Let $X$ be a Banach space and let $(\mathbf\Lambda_n)_{n=1}^\infty \subset \mathcal L(X)$ be a sequence of invertible bounded linear operators on $X$ that converges in operator norm to some invertible map $\mathbf\Lambda$. Then $\mathbf\Lambda_n^{-1}$ converges in operator norm to $\mathbf\Lambda^{-1}$.
So I started as follows. By factoring $\mathbf\Lambda_n^{-1}$ from the left and $\mathbf\Lambda^{-1}$ from the right and using the submultiplicativity of the operator norm, we see that $$ \Vert \mathbf\Lambda_n^{-1} - \mathbf\Lambda^{-1} \Vert = \Vert \mathbf\Lambda_n^{-1}(\mathbf\Lambda - \mathbf\Lambda_n)\mathbf\Lambda^{-1} \Vert \leq \Vert \mathbf\Lambda_n^{-1} \Vert \Vert \mathbf\Lambda - \mathbf\Lambda_n\Vert \Vert\mathbf\Lambda^{-1} \Vert. \quad\quad (1) $$ Now we know by assumption that $$ \Vert \mathbf\Lambda - \mathbf\Lambda_n\Vert \to 0 , \quad n \to \infty, $$ so it would be nice if we could prove that the other two norms in $(1)$ are bounded uniformly in $n$.
The Banach isomorphism theorem allows us to conclude that $\mathbf\Lambda^{-1}$ is bounded, i.e. $$\Vert\mathbf\Lambda^{-1} \Vert \leq c$$ but also that each $\mathbf\Lambda_n^{-1}$ is bounded, only this time the bound might depend on $n$, i.e. $$\Vert\mathbf\Lambda_n^{-1} \Vert \leq c_n. $$ This is somewhat unfortunate, since we would like to let $n\to\infty$ in $(1)$ to reach the desired conclusion. Is it possible to achieve a uniform bound for $\Vert\mathbf\Lambda_n^{-1} \Vert$?
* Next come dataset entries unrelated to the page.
-- ==== Sys2Proof/Machine/RegWrites.lean ====
section
/-! DEFINITION. Writes through the management port: what a write of each register does (R372, R373, R410, R411, R419, R421 to R436), the
burst of MSP WRITE (R367, R368, R373), and the rows of the table that are one write. -/

namespace Sys2Proof.Machine
open Sys2Proof

/-! ### Control registers (R377, R419) -/

/-- A request recorded (R377). -/
def Ctl.request (c : Ctl) (v : Nat) : Ctl := { c with shown := v, pend := true }
/-- A request honoured. -/
def Ctl.honoured (c : Ctl) : Ctl := { c with eff := c.shown, pend := false }
/-- A request withdrawn by the value none (R419). -/
def Ctl.withdrawn (c : Ctl) : Ctl := { c with shown := 0, pend := false }

/-- A comb leaves service with no step to finish (R331); the last one stops the chip (R333). -/
def Block.releaseIdle (b : Block) (c : CombId) : Block :=
  let b := b.modComb c (fun x => { x with svc := .released, pwr := .cold, entering := none, waking := false, store := none })
  if allCombs.all (fun c => (b.comb c).svc == .released || (b.comb c).svc == .failed) then b.halt 0x0341 [(0x0341, .comb c, [])] else b

/-- A write of CMB_CTRL (R377, R419): none withdraws, release and return are recorded. -/
def Block.writeCmbCtrl (b : Block) (c : CombId) (v : Nat) : Block :=
  match v % 4 with
  | 0 => b.modComb c (fun x => { x with ctrl := x.ctrl.withdrawn })
  | 3 => b
  | k => b.modComb c (fun x => { x with ctrl := x.ctrl.request k })

/-- A comb's request at the KT after its write (R331, R334, R377, R426): a release waits for the end of a running step; a comb that is
already where the request puts it does not change. -/
def Block.honourComb (b : Block) (c : CombId) : Block :=
  let x := b.comb c
  if !x.ctrl.pend ∨ (x.ctrl.shown = 1 ∧ x.svc = .running) then b
  else
    let b := b.setComb c { x with ctrl := x.ctrl.honoured }
    if x.ctrl.shown = 1 ∧ x.svc = .idle then (b.releaseIdle c).scanReady
    else if x.ctrl.shown = 2 ∧ (x.svc = .released ∨ x.svc = .failed) ∧ !x.waking ∧ b.serving then
      b.modComb c (fun x => { x with waking := true, due := b.now + 10000 })
    else b

/-- A write of LNK_CTRL (R377, R429): take-out and bring-back are recorded with the partitions whose fences they wait for. -/
def Block.writeLnkCtrl (b : Block) (l : LinkId) (v : Nat) : Block :=
  let x := b.link l
  match v % 4 with
  | 0 => b.setLink l { x with ctrl := x.ctrl.withdrawn, tr := { x.tr with ctrlWait := [] } }
  | 3 => b
  | k => b.setLink l { x with ctrl := x.ctrl.request k, tr := { x.tr with ctrlWait := b.linkParts l } }

/-- A write of PRT_LINK_WEIGHT (R341, R430). -/
def Block.writeWeight (b : Block) (p : PartId) (v : Nat) : Block :=
  if !b.defined p ∨ v % 256 = 0 then b else b.modPart p (fun x => { x with weight := x.weight.request (v % 256) })

/-- A write of PRT_COLL_TIMEOUT (R247, R430). -/
def Block.writeTimeout (b : Block) (p : PartId) (v : Nat) : Block :=
  let t := v % 2 ^ 28
  if !b.defined p ∨ t < 1250 ∨ 250000000 < t then b else b.modPart p (fun x => { x with timeout := x.timeout.request t })

/-- One field of a power configuration written: the request is recorded (R377, R419); a floor of 0 is out of range. -/
def PwrCfg.write (k : PwrCfg) (f : PwrField) (v : Nat) : PwrCfg :=
  match f with
  | .floor => if v % 4 = 0 then k else { k with floor := k.floor.request (v % 4) }
  | .warm => { k with warm := k.warm.request (v % 2 ^ 31) }
  | .cold => { k with cold := k.cold.request (v % 2 ^ 31) }

/-- The requests of a power configuration honoured, at the KT after their write (R419). -/
def PwrCfg.honoured (k : PwrCfg) : PwrCfg := { floor := k.floor.honoured, warm := k.warm.honoured, cold := k.cold.honoured }

/-- An idle comb in service that is deeper than its floor wakes to the floor (R436). -/
def Comb.toFloor (x : Comb) (floor : Nat) : Comb :=
  if x.svc = .idle ∧ floor < x.pwr.code then { x with pwr := Pwr.ofCode floor } else x

/-- A write of PWR_COMB_CFG(c), PWR_COMB_WARM(c) or PWR_COMB_COLD(c). -/
def Block.writePwrComb (b : Block) (c : CombId) (f : PwrField) (v : Nat) : Block :=
  { b with pwr := { b.pwr with combCfg := b.pwr.combCfg.set c ((b.pwr.combCfg[c]).write f v) } }

/-- A write of PWR_LNK_CFG(d), PWR_LNK_WARM(d) or PWR_LNK_COLD(d). -/
def Block.writePwrLnk (b : Block) (d : DimId) (f : PwrField) (v : Nat) : Block :=
  { b with pwr := { b.pwr with lnkCfg := b.pwr.lnkCfg.set d ((b.pwr.lnkCfg[d]).write f v) } }

/-- A comb's power requests take effect at the next KT (R419, R436). -/
def Block.honourPwrComb (b : Block) (c : CombId) : Block :=
  let k := (b.pwr.combCfg[c]).honoured
  ({ b with pwr := { b.pwr with combCfg := b.pwr.combCfg.set c k } }).modComb c (fun x => x.toFloor k.floor.eff)

/-- A link group's power requests take effect at the next KT: a group that requests, and links parked, deeper than the floor rise to it
(R419, R436). -/
def Block.honourPwrLnk (b : Block) (d : DimId) : Block :=
  let k := (b.pwr.lnkCfg[d]).honoured
  let b := { b with pwr := { b.pwr with lnkCfg := b.pwr.lnkCfg.set d k } }
  let x := Pwr.ofCode k.floor.eff
  if !b.serving then b
  else (groupLinks d).foldl (fun b l => b.modLink l (fun y => if y.parked ∧ x.code < y.pwr.code then { y with pwr := x } else y)) (b.raiseGroup d x)

/-! ### Fuses (R372) -/

/-- The bytes staged in KTL_FUSE_DATA0 to KTL_FUSE_DATA(n − 1). -/
def Fuses.staged (f : Fuses) (n : Nat) : List Byte := (f.data.toList.take n).flatMap (fun w => leBytes 4 w.toNat)

/-- A write of KTL_FUSE_PROG: the fuses, and the fault of a refused code. -/
def Fuses.program (f : Fuses) (v now : Nat) : Fuses × Nat :=
  if v = 0xA5D1 then
    if f.pwdSet ∨ f.busy.isSome then (f, 7) else ({ f with busy := some (0x0000A5D1, f.staged 8), burnAt := now }, 0)
  else if v = 0xA5D2 then
    if f.anchorSet ∨ f.busy.isSome then (f, 7) else ({ f with busy := some (0x0000A5D2, f.staged 12), burnAt := now }, 0)
  else (f, 0)

/-! ### The register map -/

/-- Writes of a comb's registers (R425). -/
def Block.writeCmb (b : Block) (c : CombId) (o v : Nat) : Block :=
  if o = 0x04 then b.writeCmbCtrl c v
  else if o = 0x44 then
    let w := BitVec.ofNat 16 v
    let b := b.count c (fun x => { x with sramCorr := rewritten x.sramCorr b.base.sram[c] w })
    { b with base := { b.base with sram := b.base.sram.set c w } }
  else b

/-- Writes of the HCB block (R427). -/
def Block.writeHcb (b : Block) (o v : Nat) : Block :=
  let w := BitVec.ofNat 16 v
  if o = 0x08 then { b with hcbResErr := rewritten b.hcbResErr b.base.hcbRes w, base := { b.base with hcbRes := w } }
  else if o = 0x0C then { b with hcbSramCorr := rewritten b.hcbSramCorr b.base.hcbSram w, base := { b.base with hcbSram := w } }
  else b

/-- Writes of a link's registers (R428). -/
def Block.writeLnk (b : Block) (l : LinkId) (o v : Nat) : Block :=
  let k := b.base.links[l]
  let cnt (f : LinkCnt → LinkCnt) (k : LinkCnt) : Block :=
    { b.modLink l (fun x => { x with cnt := f x.cnt }) with base := { b.base with links := b.base.links.set l k } }
  let w := BitVec.ofNat 16 v
  if o = 0x04 then b.writeLnkCtrl l v
  else if o = 0x28 then cnt (fun c => { c with fecCorr := rewritten c.fecCorr k.fecCorr w }) { k with fecCorr := w }
  else if o = 0x2C then cnt (fun c => { c with fecUncorr := rewritten c.fecUncorr k.fecUncorr w }) { k with fecUncorr := w }
  else if o = 0x30 then cnt (fun c => { c with crcErr := rewritten c.crcErr k.crcErr w }) { k with crcErr := w }
  else if o = 0x34 then cnt (fun c => { c with trainFail := rewritten c.trainFail k.trainFail w }) { k with trainFail := w }
  else if o = 0x38 then cnt (fun c => { c with resErr := rewritten c.resErr k.resErr w }) { k with resErr := w }
  else if o = 0x3C then (if v % 256 = 0 then b else b.modLink l (fun x => { x with relayWeight := v % 256 }))
  else b

/-- Writes of a partition's registers (R430). -/
def Block.writePrt (b : Block) (p : PartId) (o v : Nat) : Block :=
  if o = 0x10 then b.writeTimeout p v
  else if o = 0x14 then b.writeWeight p v
  else b

/-- A W1C bit after a write of `one` to it (R9, R11): a bit set in the same KT stays. -/
def w1c (bit one : Bool) (setAt : Option Nat) (now : Nat) : Bool := bit && (!one || setAt == some now)

/-- Writes of the HST block (R431). -/
def Block.writeHst (b : Block) (o v : Nat) : Block :=
  let down (h : PortId) : Block :=
    { b with host := { b.host with ports := b.host.ports.set h { b.host.ports[h] with
      linkDown := w1c (b.host.ports[h]).linkDown (bitAt v 16) (b.host.ports[h]).downAt b.now } } }
  if o = 0x00 then down 0
  else if o = 0x04 then down 1
  else if o = 0x20 then { b with host := { b.host with ctxSel := BitVec.ofNat 12 v } }
  else b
At this point I would like to emphasize that the limit $\mathbf\Lambda$ is assumed to be invertible. I found posts such as [1] and [2], where certain examples for which this is not possible are given, but it seems that it was not assumed that the limit $\mathbf\Lambda$ is invertible in any of the presented examples.
Here is a direct argument. Since $T$ is invertible, it is bounded below: there exists $c>0$ such that $\|Tx\|\geq c\|x\|$ for all $x$. You can take, for instance, $c=\|T^{-1}\|^{-1}$.
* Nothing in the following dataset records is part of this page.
/-- FENCE (R261, R275, R45): it waits; it waits too while a page that holds non-finite elements of a steeped tensor has still to be brought in and
cleaned (R99, R340); a ledger that fails halts the chip; else every steeped or exchanged tensor's copies turn, the step's counts and
requests take effect, and the step ends with status 0. -/
def Obligations.StepFence : Prop :=
  ∀ (c : CombId) (s : State) (pt : PartId) (r : StepRun), s.block.mayIssue c = true → s.block.stepOf c = some (pt, r) →
    (s.block.fenceReady r = false → exec (.fence c) s = .next s) ∧
    (∀ b : Block, s.block.fenceReady r = true → s.block.cleanSteeped pt r = (b, false) → exec (.fence c) s = .next (s.onBlock b)) ∧
    (∀ b : Block, s.block.fenceReady r = true → s.block.cleanSteeped pt r = (b, true) → ∀ x xs, b.ledgerFaults = x :: xs →
      exec (.fence c) s = .next (s.onBlock (b.halt x.1 (x :: xs)))) ∧
    (∀ b : Block, s.block.fenceReady r = true → s.block.cleanSteeped pt r = (b, true) → b.ledgerFaults = [] →
      let b1 := (List.range r.runs.length).foldl (fun x h => match (r.trun h).st with
        | .idle => x
        | st => ((b.image pt).unit h).foldl (fun x t => x.fenceTensor pt t (st == .exchanged)) x) b
      let b2 := b1.modComb r.comb (fun x => { x with cnt := { x.cnt with
        selBlocks := x.cnt.selBlocks + BitVec.ofNat 32 r.count.selBlocks, searches := x.cnt.searches + BitVec.ofNat 32 r.count.searches } })
      let b3 := b2.modPart pt (fun x => { x with
        joining := false, lastGroup := r.groupMap
        timeout := { x.timeout with eff := x.timeout.shown, pend := false }, weight := { x.weight with eff := x.weight.shown, pend := false } })
      exec (.fence c) s = .next (s.onBlock ((b3.endStep pt r 0 r.scalarBytes).honourLinks (some pt)))) ∧
    ((∀ t ∈ r.runs, t.dirty = []) → s.block.cleanSteeped pt r = (s.block, true))


/-! ### The management port -/

/-- STATUS, LOGOUT and an invalid opcode (R363 to R366, R371): the status byte with ready 1 and MSP_TS, of which `sent` bytes leave before select
rises; evt clears once the status byte has gone; the time of the session starts afresh. A session ends by LOGOUT or after 250,000,000 KT
without a transaction; a lockout ends at its time. The command byte names the command in bits [7:4], the lanes of the address phase in bits
[3:2] and those of the data phase in bits [1:0]. -/
def Obligations.MspStatusAndSessionEnds : Prop :=
  (∀ (lanes : BitVec 4) (sent : Fin 6) (cmd : Byte) (s : State),
    (s.block.mspOff = false →
      let b := s.block.mspBegin
      exec (.mspStatus lanes sent) s = .next (s.onBlock { b with msp := { b.msp with
        evt := b.msp.evt && sent == 0, lastErr := if sent = 1 ∨ sent = 5 then 0 else 6, lastUse := b.now
        out := (byteOf (b.status true) :: leBytes 4 b.now).take sent.val } }) ∧
      (mspOpOf cmd = none →
        exec (.mspInvalidOpcode cmd) s = .next (s.onBlock { b with msp := { b.msp with lastErr := 6, lastUse := b.now, out := [] } })) ∧
      exec (.mspLogout lanes) s = .next (s.onBlock { b with msp := { b.msp with session := false, lastErr := 0, lastUse := b.now, out := [] } }) ∧
      b.status true / 128 = 1 ∧ b.status true / 64 % 2 = b.msp.session.toNat ∧ b.status true / 16 % 2 = b.msp.evt.toNat ∧
      b.status true / 32 % 2 = (decide (b.now < b.msp.lockUntil)).toNat ∧ b.status true / 8 % 2 = (b.boot.phase == .ready).toNat) ∧
    (s.block.msp.session = true →
      exec .mspSessionIdleExpiry s = .next (s.onBlock { s.block.advanceTo (s.block.msp.lastUse + 250000000) with
        msp := { s.block.msp with session := false } })) ∧
    exec .mspLoginLockoutExpiry s = .next (s.onBlock (s.block.advanceTo s.block.msp.lockUntil)) ∧
    s.block.mspBegin = (if s.block.msp.session = true ∧ s.block.msp.lastUse + 250000000 ≤ s.block.now then
      { s.block with msp := { s.block.msp with session := false } } else s.block)) ∧
  (∀ (b : Block) (t : Nat), b.advanceTo t = { b with
    kettle := { b.kettle with kt := Nat.max b.kettle.kt t }, base := if b.kettle.kt < t then b.counters else b.base }) ∧
  (∀ a d : BitVec 2,
    mspOpOf (0#4 ++ a ++ d) = some .status ∧ mspOpOf (1#4 ++ a ++ d) = some .read ∧ mspOpOf (2#4 ++ a ++ d) = some .write ∧
    mspOpOf (3#4 ++ a ++ d) = some .login ∧ mspOpOf (4#4 ++ a ++ d) = some .logout ∧ (∀ o : BitVec 4, 4 < o.toNat → mspOpOf (o ++ a ++ d) = none) ∧
    ∀ o : BitVec 4, mspLanes (o ++ a ++ d) = (2 ^ a.toNat, 2 ^ d.toNat))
Because $T_n\to T$, there exists $n_0$ such that, for all $n\geq n_0$, $\|T_n-T\|\leq c/2$. Then $$ \|T_nx\|=\|Tx-(T-T_n)x\|\geq \|Tx\|-\|(T-T_n)x\|\geq c\|x\|-\tfrac c2\|x\|=\tfrac c2\,\|x\| $$ for all $n\geq n_0$ and all $x$. In particular, for fixed $n$ and $x$ replace $x$ with $T_n^{-1}x$ above to get $$ \|T_n^{-1}x\|\leq\tfrac2c\,\|x\|. $$ Thus $$\|T_n^{-1}\|\leq\tfrac2c$$ for all $n\geq n_0$.